The Department shall determine, and the Customs Service shall
assess, antidumping duties on all appropriate entries. In accordance
with the methodology in Final Results of Antidumping Duty
Administrative Review and Partial Termination of Administrative Review:
Circular Welded Non-Alloy Steel Pipe from the Republic of Korea (62 FR
55574, October 27, 1997), we calculated exporter/importer-specific
assessment values by dividing the total dumping duties due for each
importer by the number of tons used to determine the duties due.

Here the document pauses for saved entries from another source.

/-- R370, R377, R379, R380, R384, R391: the meters' timed work: an interval closes at its calendar boundary with its
record at the head of the ring of 96; thermal meters sample once each 256 ticks and electrical ones each window, in
index order, during a power-fail save too (R417, R418) but not in a member that aligns (R507); saves fall due, and
one by command in HOLD is asked for at once; the midnight run writes each record at its place and ends. -/
def Obligations.MeteringCommands : Prop :=
  ∀ (m : Nat) (wins : List WaveIn) (secondEnd : Bool) (fails : List Nat) (s : State),
    let x := meterGet s m
    let counting := hwStates s.dev.mode = true
    (∀ r, meterRec (theTt s) m = some r → domOn s 16 = true → counting → s.mgt.cal.valid = true → x.configured = true →
      (x.ivlStart / ivlSeconds r.interval + 1) * ivlSeconds r.interval ≤ s.mgt.cal.seconds →
      smWf (fun _ => ({} : MeterSt)) s.mtr.meters = true →
      ∃ t, exec (.intervalClose m) s = .next t ∧
        (meterGet t m).ring = (ivlRecord m r.interval x :: x.ring).take 96 ∧ (meterGet t m).ivlBase = x.regs ∧
        (meterGet t m).regs = x.regs ∧ (meterGet t m).ivlErr = 0 ∧
        (meterGet t m).ivlStart = s.mgt.cal.seconds / ivlSeconds r.interval * ivlSeconds r.interval ∧
        (∀ k, k ≠ m → meterGet t k = meterGet s k)) ∧
    (s.dev.mode ≠ .hold ∨ s.mtr.started = false →
      exec .totalsSave s = .next { s with mtr := { s.mtr with saveDue := some 1 } }) ∧
    (s.dev.mode = .hold → s.mtr.started = true → exec .totalsSave s = .next (totalsRequest 1 .totals s)) ∧
    (counting → getFld s Reg.MTR_SAVE 11 0 * 1024 ≤ s.pwr.tick - s.mtr.saveTick → exec .totalsSavePeriodic s =
      .next { s with mtr := { s.mtr with saveTick := s.pwr.tick, saveDue := some (s.mtr.saveDue.getD 0) } }) ∧
    (domOn s 16 = true → counting → (s.dev.mode = .standby → computes s = true) → s.pwr.tick % 256 = 0 → s.mtr.sampleTick ≠ some s.pwr.tick →
      exec .thermalSample s =
        .next (totalsBoundary (forMeters thermalOne { s with mtr := { s.mtr with sampleTick := some s.pwr.tick } }))) ∧
    (s.mtr.sampleTick = some s.pwr.tick ∨ domOn s 16 = false → exec .thermalSample s = .next s) ∧
    (domOn s 15 = true → domOn s 16 = true → counting → (s.dev.mode = .standby → s.red.aligning = false) → exec (.waveformWindow wins secondEnd) s =
      .next (forMeters (elecOne wins secondEnd) (forL wins s waveWords))) ∧
    (s.dev.mode = .standby → s.red.aligning = true →
      exec (.waveformWindow wins secondEnd) s = .next s ∧ exec .thermalSample s = .next s) ∧
    (∀ day recs, s.mtr.archDue = some (day, recs) → NvWf s → RegsWf s →
      (∀ p ∈ recs, p.2.length = 32 ∧ p.1 ∉ fails ∧ ∀ q ∈ recs, q ≠ p → archPos q.1 day ≠ archPos p.1 day) →
      ∃ t, exec (.midnightArchive none fails) s = .next t ∧ t.mtr.archDue = none ∧
        getFld t Reg.MTR_ARCH 15 0 = day % 65536 ∧ ∀ p ∈ recs, nvRead t (archPos p.1 day) 32 = p.2) ∧
    (∀ day recs n, s.mtr.archDue = some (day, recs) → recs.take n = [] →
      exec (.midnightArchive (some n) fails) s = .next { s with mtr := { s.mtr with archDue := some (day, recs.drop n) } })

/-! ### Station link -/

/-- R111, R124, R125: in the join phase every line sends a join train at its ticks: a time car, the output cars and a
join car, under the line's next train number; and a line that has sent SLK_JOIN_LIM trains ends its join phase, with
the last one SLK_CAUSE.join_done. R94, R127, R104, R613: a frame that is discarded is counted as bad or foreign; a
station long without inputs reads BAD; a higher epoch waits until its record is durable; the link poll takes the
level of every used port and reports a lost through-mode link. -/
def Obligations.JoinTrainsAndPolls : Prop :=
  (∀ s : State, RegsWf s → s.slk.lines.length = 8 →
    (trainsLeave s = true → joinTime s = true → s.slk.joinTick ≠ some s.pwr.tick →
      ∃ t, exec .joinTrainDepart s = .next t ∧ t.slk.joinTick = some s.pwr.tick ∧ t.slk.stns = s.slk.stns ∧ t.img = s.img ∧
        ∀ p < 8,
          let x := lineSt s p
          let y := lineSt t p
          let outs := (((theTt s).line p).stations + 11) / 12
          (p ∈ headPorts (theTt s) → x.joinPhase = true → x.round < joinLimit s →
            y.train = some x.next ∧ y.next = (x.next + 1) % 2 ^ 32 ∧ y.regular = false ∧ y.round = satInc 16 x.round ∧
            y.epoch = (getReg s Reg.SLK_EPOCH).toNat ∧ y.cmds = [] ∧
            y.cars.map (·.kind) = [1] ++ List.replicate outs 2 ++ [4] ∧ (∀ c ∈ y.cars, c.returned = false) ∧
            getReg t (Reg.SLK_LTRAIN + 0x40 * p) = BitVec.ofNat 32 x.next ∧
            getReg t (Reg.SLK_LCNT_TX + 0x40 * p) = getReg s (Reg.SLK_LCNT_TX + 0x40 * p) + BitVec.ofNat 32 (outs + 2)) ∧
          (p ∉ headPorts (theTt s) ∨ x.joinPhase = false ∨ joinLimit s ≤ x.round → y = x)) ∧
    (∃ t, exec .joinPhaseEnd s = .next t ∧
      let ends (p : Nat) : Prop := p ∈ headPorts (theTt s) ∧ joinLimit s ≤ (lineSt s p).round ∧ (lineSt s p).joinPhase = true
      (∀ p < 8, (ends p → lineSt t p = { lineSt s p with joinPhase := false, joinDone := true }) ∧
        (¬ ends p → lineSt t p = lineSt s p)) ∧
      ((∃ p, ends p) → (∀ p ∈ headPorts (theTt s), (lineSt t p).joinPhase = false) → getBit t Reg.SLK_CAUSE 5 = true) ∧
      ((∀ p, ¬ ends p) → t = s))) ∧
  ((∀ (p : Nat) (f : List Byte) (s : State), thruForwards s p = false →
    (frameOk f = false → exec (.frameDiscard p f) s = .next (incFld (Reg.SLK_LCNT_FCS + 0x40 * p) 15 0 s)) ∧
    (frameOk f = true → (∀ c, carOf (framePayload f) = some c → (lineSt s p).train ≠ some c.train) →
      exec (.frameDiscard p f) s = .next (incFld (Reg.SLK_LCNT_FCS + 0x40 * p) 31 16 s)) ∧
    (∀ c, rxJudge s p f = .car c → exec (.frameDiscard p f) s = .next s)) ∧
  (∀ (n : Nat) (r : Station) (s : State), Canonical s → (headRoster (theTt s)).find? (fun r => r.station == n) = some r →
    trainsRun s = true → (stnSt s n).state ≠ 2 → (stnSt s n).got = none →
    (if ((theTt s).line r.line).staleHeadways = 0 then 3 else ((theTt s).line r.line).staleHeadways) ≤ (stnSt s n).missed →
    ∃ t, exec (.presenceStaleExpire n) s = .next t ∧ t = { s with img := t.img } ∧
      (∀ k < 14, wordQ (imgGetWork t 0 (16 * n + k)) = .bad ∧
        wordVal (imgGetWork t 0 (16 * n + k)) = wordVal (imgGetWork s 0 (16 * n + k))) ∧
      (∀ i, i < 16 * n ∨ 16 * n + 14 ≤ i → imgGetWork t 0 i = imgGetWork s 0 i)) ∧
  (∀ (e : Nat) (s : State), s.mgt.cal.valid = true → e = s.mgt.cal.seconds / (3600 * (theTt s).security.epochHours) →
    hwStates s.dev.mode = true → s.slk.epochWait = none →
    ((getReg s Reg.SLK_EPOCH).toNat < e → ∃ t, exec .epochAdvance s = .next t ∧ t.slk.epochWait = some e ∧
      t.key.epochHigh = s.key.epochHigh ∧ getReg t Reg.SLK_EPOCH = getReg s Reg.SLK_EPOCH) ∧
    (e ≤ (getReg s Reg.SLK_EPOCH).toNat → exec .epochAdvance s = .next s)) ∧
  (∀ (up : Nat) (s : State), RegsWf s → s.dev.tt.isSome = true → s.pwr.tick % 64 = 0 → s.slk.lines.length = 8 →
    ∃ t, exec (.phyLinkPoll up) s = .next t ∧ ∀ p < 8,
      (((theTt s).line p).mode = 0 → lineSt t p = lineSt s p) ∧
      (((theTt s).line p).mode ≠ 0 → lineSt t p = { lineSt s p with link := gateOpen s && bit up p }) ∧
      (((theTt s).line p).mode = 3 → (lineSt s p).link = true → gateOpen s = true → bit up p = false →
        getBit t Reg.SLK_CAUSE 7 = true)))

We
will direct Customs to assess the resulting per-ton dollar amount
against each ton of the merchandise entered by these importers during
the review period.
Furthermore, the following deposit requirements will be effective
upon completion of the final results of this administrative review for
all shipments of industrial nitrocellulose from Germany entered, or
withdrawn from warehouse, for consumption on or after the publication
date of the final results of this administrative review, as provided by
section 751(a)(1) of the Act: (1) The case deposit rate for the
reviewed company will be the rate established in the final results of
this administrative review (except no cash deposit will be required
where weighted-average margin is de minimis, i.e., less than 0.5
percent); (2) for merchandise exported by manufacturers or exporters
not covered in this review but covered in the original less-than-fair-
value (LTFV) investigation or a previous review, the cash deposit will
continue to be the most recent rate published in the final
determination or final results for which the manufacturer or exporter
received an individual rate; (3) if the exporter is not a firm covered
in this review, a previous review, or the original investigation, but
the manufacturer is, the cash deposit rate will be the rate established
for the most recent period for the manufacturer of the merchandise; and
(4) if neither the exporter nor the manufacturer is a firm covered in
this or any previous reviews or the original investigation, the cash
deposit rate will be 3.84 percent, the ``all others'' rate established
in the LTFV investigation.
This notice serves as a preliminary reminder to importers of their
responsibility to file a certificate regarding the reimbursement of
antidumping duties prior to liquidation of the relevant entries during
this review period. Failure to comply with this requirement could
result in the Secretary's presumption that reimbursement of antidumping
duties occurred and the subsequent assessment of double antidumping
duties.
This administrative review and notice are in accordance with
sections 751(a)(1) and 777(i)(1) of the Act.
Dated: April 2, 1998.
Joseph A. Spetrini,
Acting Assistant Secretary, Import Administration.